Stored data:
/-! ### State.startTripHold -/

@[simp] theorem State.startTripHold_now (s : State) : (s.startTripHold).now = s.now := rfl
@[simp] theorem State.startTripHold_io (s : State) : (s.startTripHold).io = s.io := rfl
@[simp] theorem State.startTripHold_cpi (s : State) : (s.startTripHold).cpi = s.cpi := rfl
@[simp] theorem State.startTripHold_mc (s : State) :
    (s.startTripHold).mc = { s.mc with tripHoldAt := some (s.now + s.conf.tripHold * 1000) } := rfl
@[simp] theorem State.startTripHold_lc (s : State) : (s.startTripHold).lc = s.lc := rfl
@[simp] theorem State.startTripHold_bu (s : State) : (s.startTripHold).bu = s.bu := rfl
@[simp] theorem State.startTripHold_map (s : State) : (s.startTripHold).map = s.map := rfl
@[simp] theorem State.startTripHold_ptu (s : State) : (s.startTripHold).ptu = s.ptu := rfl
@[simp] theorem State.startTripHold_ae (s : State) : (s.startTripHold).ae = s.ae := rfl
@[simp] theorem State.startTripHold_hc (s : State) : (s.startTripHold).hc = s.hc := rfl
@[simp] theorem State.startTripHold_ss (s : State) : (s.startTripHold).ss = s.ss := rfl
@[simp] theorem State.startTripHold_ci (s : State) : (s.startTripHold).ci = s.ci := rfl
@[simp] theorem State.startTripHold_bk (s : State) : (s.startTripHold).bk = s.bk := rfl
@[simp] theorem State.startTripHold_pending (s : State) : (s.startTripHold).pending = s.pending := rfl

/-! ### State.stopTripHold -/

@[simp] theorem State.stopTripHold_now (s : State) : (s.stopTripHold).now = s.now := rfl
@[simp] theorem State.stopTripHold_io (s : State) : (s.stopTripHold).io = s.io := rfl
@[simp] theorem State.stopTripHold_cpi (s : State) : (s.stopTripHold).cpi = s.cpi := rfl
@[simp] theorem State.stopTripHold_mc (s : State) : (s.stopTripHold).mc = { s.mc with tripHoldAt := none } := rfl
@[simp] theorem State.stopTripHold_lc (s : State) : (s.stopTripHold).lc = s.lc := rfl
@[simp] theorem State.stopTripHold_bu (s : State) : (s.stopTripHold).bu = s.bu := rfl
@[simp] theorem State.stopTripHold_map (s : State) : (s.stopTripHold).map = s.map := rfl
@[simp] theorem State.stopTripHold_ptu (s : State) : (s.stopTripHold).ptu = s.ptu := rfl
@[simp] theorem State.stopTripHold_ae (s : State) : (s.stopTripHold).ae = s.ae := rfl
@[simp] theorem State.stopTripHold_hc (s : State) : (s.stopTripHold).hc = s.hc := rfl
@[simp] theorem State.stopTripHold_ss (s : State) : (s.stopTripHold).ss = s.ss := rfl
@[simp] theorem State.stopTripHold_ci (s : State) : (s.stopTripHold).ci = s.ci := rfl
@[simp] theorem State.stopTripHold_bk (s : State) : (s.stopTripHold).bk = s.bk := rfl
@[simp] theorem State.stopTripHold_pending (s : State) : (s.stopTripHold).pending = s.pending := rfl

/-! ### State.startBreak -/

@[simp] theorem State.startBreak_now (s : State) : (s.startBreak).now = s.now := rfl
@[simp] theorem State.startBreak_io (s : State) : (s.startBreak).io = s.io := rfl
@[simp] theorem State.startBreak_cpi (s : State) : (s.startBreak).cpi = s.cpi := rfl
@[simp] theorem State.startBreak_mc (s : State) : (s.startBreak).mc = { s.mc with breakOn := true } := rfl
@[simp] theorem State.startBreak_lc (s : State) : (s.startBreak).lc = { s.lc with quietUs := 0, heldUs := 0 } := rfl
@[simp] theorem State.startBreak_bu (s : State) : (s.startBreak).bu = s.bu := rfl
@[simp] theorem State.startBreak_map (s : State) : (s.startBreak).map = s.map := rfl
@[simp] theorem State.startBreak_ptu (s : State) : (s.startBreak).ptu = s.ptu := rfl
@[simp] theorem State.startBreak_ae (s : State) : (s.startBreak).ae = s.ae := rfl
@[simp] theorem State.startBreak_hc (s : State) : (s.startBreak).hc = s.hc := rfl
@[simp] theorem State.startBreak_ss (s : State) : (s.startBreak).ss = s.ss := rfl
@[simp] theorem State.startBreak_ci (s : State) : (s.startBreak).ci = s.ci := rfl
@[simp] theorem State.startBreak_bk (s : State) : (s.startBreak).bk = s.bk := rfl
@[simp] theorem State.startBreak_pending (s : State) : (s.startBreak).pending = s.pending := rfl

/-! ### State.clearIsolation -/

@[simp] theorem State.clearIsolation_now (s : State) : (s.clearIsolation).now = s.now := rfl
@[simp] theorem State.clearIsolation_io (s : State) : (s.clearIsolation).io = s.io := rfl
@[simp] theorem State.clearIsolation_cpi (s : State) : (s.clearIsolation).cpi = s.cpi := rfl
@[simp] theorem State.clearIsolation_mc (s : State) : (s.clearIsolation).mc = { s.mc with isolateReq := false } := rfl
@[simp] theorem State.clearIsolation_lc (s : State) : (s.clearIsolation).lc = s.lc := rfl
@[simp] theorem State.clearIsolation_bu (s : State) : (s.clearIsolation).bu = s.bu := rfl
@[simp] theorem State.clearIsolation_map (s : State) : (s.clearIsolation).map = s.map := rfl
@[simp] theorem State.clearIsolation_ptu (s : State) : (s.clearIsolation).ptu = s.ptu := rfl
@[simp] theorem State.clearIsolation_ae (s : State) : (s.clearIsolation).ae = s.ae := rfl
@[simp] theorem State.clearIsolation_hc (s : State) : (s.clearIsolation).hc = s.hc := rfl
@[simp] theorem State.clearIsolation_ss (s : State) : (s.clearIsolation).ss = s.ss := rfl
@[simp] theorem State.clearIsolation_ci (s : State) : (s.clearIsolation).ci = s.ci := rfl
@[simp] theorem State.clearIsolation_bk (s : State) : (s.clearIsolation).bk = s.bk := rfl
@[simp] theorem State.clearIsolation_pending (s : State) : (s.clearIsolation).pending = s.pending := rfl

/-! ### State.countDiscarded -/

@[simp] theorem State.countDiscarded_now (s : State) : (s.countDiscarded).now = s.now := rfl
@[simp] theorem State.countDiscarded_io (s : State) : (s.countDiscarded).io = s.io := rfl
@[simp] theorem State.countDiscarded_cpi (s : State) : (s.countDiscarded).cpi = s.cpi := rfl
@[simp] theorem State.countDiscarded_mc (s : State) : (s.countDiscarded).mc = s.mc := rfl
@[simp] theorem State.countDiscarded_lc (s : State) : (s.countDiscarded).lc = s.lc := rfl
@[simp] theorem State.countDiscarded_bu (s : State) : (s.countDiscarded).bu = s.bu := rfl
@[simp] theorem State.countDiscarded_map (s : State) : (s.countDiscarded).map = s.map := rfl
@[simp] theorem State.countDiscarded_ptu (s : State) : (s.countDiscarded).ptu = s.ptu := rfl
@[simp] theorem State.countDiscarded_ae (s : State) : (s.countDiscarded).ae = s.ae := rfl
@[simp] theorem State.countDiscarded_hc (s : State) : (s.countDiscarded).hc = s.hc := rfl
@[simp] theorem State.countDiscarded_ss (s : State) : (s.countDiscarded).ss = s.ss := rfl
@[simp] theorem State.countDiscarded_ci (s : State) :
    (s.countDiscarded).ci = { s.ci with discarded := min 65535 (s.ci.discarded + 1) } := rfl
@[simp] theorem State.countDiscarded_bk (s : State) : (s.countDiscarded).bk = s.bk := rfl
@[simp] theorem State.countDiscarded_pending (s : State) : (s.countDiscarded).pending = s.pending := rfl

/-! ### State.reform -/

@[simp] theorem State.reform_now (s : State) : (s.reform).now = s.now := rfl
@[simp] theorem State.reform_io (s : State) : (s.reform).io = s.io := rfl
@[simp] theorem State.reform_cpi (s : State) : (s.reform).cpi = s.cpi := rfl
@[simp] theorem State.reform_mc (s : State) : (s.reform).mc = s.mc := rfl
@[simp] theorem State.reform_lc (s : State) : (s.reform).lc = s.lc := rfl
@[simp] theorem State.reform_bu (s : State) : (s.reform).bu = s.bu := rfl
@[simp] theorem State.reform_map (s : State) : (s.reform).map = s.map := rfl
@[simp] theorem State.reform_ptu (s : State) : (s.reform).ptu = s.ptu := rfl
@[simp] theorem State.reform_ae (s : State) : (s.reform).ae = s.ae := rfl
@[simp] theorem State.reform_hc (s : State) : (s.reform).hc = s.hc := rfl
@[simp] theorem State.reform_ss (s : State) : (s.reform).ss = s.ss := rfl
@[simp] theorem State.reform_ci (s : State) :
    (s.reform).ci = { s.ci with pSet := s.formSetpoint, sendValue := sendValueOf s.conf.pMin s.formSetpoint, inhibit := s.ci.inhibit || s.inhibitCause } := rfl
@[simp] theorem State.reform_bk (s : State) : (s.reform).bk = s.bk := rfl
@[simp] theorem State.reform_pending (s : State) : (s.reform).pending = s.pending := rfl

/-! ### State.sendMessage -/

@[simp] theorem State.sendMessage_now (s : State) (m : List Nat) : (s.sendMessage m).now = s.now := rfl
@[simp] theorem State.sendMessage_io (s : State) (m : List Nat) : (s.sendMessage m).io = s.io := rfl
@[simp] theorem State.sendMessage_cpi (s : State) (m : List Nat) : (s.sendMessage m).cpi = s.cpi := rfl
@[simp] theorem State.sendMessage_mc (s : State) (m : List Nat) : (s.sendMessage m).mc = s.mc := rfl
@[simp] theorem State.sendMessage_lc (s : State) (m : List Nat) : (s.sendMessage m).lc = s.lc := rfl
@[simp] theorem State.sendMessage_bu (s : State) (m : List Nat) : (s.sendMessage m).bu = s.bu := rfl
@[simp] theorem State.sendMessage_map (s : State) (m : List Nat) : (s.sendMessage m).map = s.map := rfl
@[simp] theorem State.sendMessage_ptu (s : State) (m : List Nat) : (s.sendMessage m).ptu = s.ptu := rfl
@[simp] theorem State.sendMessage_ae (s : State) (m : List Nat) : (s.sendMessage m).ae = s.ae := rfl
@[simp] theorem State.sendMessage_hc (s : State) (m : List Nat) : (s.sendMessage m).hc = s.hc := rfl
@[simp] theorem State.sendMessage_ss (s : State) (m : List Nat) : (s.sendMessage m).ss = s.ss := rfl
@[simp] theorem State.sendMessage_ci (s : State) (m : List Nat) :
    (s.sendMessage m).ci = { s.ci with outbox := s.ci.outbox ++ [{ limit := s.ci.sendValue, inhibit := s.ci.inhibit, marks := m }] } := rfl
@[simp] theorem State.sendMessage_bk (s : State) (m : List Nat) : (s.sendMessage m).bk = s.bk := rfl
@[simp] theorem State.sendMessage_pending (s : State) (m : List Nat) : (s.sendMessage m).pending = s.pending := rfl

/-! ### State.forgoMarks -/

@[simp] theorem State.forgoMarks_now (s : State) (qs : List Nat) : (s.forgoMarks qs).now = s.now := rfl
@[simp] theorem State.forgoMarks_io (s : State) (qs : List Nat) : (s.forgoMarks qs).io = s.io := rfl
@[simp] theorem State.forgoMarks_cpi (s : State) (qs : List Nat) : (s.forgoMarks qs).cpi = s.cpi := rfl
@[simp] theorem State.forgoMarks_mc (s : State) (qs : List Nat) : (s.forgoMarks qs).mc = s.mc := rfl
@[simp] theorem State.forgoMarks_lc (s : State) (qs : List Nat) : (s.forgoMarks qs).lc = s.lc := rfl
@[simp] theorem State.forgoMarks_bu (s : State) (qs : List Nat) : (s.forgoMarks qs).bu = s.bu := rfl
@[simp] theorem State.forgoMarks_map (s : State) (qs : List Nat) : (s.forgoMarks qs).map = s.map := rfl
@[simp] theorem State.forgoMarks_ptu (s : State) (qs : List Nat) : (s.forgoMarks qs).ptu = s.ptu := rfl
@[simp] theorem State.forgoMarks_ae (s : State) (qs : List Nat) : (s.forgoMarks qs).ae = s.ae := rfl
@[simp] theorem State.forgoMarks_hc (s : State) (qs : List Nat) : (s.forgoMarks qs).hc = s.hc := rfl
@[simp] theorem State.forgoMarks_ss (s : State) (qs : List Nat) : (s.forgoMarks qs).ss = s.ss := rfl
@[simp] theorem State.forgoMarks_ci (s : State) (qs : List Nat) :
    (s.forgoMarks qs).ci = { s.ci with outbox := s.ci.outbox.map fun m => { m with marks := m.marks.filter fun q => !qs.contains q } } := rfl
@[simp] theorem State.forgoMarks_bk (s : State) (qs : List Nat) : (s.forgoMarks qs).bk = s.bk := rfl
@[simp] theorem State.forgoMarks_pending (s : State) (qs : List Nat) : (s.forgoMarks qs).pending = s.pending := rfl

AIM OF THE TASK —
Wherever the word "conf" appears in a line of the data above, copy that line.

ANSWER TO THE PROBLEM —
    (s.startTripHold).mc = { s.mc with tripHoldAt := some (s.now + s.conf.tripHold * 1000) } := rfl
    (s.reform).ci = { s.ci with pSet := s.formSetpoint, sendValue := sendValueOf s.conf.pMin s.formSetpoint, inhibit := s.ci.inhibit || s.inhibitCause } := rfl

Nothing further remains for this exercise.